**Work to complete**
When you reach the line containing "(∀ n, r.check = .upTo" in the entries below, please begin setting down lines exactly, stop only after the last one, and add nothing else.
Recorded information Start Marker
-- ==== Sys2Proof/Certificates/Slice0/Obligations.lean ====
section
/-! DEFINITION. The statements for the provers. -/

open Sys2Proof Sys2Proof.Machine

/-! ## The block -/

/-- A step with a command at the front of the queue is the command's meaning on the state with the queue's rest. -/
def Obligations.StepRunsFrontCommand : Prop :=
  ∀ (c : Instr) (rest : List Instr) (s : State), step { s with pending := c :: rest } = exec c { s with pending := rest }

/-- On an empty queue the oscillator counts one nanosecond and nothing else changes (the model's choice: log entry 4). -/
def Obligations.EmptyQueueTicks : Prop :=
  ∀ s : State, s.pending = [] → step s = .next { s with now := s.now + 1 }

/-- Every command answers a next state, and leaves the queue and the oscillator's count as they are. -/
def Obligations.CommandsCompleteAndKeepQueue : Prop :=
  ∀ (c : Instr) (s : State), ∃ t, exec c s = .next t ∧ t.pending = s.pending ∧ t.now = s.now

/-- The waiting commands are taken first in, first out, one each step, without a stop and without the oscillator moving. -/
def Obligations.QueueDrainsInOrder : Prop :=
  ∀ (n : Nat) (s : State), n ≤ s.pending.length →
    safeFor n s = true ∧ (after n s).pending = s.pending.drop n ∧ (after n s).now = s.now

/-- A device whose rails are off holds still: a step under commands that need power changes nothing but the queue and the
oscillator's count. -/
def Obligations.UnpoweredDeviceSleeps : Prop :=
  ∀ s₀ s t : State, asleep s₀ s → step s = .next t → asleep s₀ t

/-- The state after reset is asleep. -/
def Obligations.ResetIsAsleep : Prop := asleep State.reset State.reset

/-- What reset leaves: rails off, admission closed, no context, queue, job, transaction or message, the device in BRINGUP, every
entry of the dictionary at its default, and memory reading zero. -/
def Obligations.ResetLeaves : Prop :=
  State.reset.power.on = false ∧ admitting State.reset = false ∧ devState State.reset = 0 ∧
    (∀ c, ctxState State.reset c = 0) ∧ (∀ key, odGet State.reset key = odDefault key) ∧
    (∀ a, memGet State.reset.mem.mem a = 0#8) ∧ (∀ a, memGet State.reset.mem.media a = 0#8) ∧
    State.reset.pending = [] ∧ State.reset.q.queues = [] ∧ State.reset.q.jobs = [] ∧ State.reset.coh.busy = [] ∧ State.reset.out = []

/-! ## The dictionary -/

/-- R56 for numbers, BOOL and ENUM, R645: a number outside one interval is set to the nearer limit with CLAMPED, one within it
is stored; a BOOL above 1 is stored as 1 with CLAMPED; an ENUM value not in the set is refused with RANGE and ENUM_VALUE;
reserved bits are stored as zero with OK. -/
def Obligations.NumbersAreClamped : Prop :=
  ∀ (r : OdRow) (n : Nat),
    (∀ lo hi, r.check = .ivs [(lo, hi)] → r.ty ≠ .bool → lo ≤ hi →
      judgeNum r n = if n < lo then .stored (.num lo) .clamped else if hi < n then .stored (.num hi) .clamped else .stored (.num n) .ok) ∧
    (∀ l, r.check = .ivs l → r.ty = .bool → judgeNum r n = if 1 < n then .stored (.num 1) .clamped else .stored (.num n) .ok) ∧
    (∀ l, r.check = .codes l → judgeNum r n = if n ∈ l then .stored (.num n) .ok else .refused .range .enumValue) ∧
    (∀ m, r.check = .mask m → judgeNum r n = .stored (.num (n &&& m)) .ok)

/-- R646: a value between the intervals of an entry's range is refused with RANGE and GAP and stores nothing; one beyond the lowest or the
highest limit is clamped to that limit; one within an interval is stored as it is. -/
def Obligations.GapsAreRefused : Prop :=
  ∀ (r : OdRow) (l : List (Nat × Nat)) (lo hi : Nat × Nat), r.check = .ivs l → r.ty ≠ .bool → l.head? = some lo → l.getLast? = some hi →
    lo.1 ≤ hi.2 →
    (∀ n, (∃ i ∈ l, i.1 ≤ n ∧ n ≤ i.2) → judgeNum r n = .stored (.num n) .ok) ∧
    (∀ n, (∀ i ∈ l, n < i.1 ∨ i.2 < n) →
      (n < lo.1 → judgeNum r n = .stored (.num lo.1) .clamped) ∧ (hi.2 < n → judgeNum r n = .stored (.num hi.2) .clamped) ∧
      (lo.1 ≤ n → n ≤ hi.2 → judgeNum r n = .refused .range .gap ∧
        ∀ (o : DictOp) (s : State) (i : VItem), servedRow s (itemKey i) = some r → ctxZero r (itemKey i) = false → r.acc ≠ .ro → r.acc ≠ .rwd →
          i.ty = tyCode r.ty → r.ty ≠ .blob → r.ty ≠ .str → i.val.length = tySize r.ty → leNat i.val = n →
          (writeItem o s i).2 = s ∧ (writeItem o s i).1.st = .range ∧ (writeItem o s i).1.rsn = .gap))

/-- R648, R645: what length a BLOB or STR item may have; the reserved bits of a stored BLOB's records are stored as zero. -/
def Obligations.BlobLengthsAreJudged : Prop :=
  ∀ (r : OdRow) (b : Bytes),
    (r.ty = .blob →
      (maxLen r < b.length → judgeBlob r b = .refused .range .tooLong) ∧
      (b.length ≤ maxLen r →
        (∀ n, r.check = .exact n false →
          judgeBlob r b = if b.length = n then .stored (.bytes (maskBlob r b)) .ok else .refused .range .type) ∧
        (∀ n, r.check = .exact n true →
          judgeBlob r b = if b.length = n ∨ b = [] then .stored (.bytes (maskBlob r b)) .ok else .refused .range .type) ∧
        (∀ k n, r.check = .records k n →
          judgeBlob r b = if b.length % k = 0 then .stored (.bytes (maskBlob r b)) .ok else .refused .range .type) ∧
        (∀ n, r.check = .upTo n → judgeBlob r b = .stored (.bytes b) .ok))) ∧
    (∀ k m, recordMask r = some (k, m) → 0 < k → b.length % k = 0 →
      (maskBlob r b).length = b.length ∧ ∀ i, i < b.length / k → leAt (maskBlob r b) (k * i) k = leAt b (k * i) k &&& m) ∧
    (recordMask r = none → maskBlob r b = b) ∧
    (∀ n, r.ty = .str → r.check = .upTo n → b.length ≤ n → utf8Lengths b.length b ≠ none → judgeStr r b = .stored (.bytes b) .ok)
Recorded information End Marker
**Written response**
        (∀ n, r.check = .upTo n → judgeBlob r b = .stored (.bytes b) .ok))) ∧
    (∀ k m, recordMask r = some (k, m) → 0 < k → b.length % k = 0 →
      (maskBlob r b).length = b.length ∧ ∀ i, i < b.length / k → leAt (maskBlob r b) (k * i) k = leAt b (k * i) k &&& m) ∧
    (recordMask r = none → maskBlob r b = b) ∧
    (∀ n, r.ty = .str → r.check = .upTo n → b.length ≤ n → utf8Lengths b.length b ≠ none → judgeStr r b = .stored (.bytes b) .ok)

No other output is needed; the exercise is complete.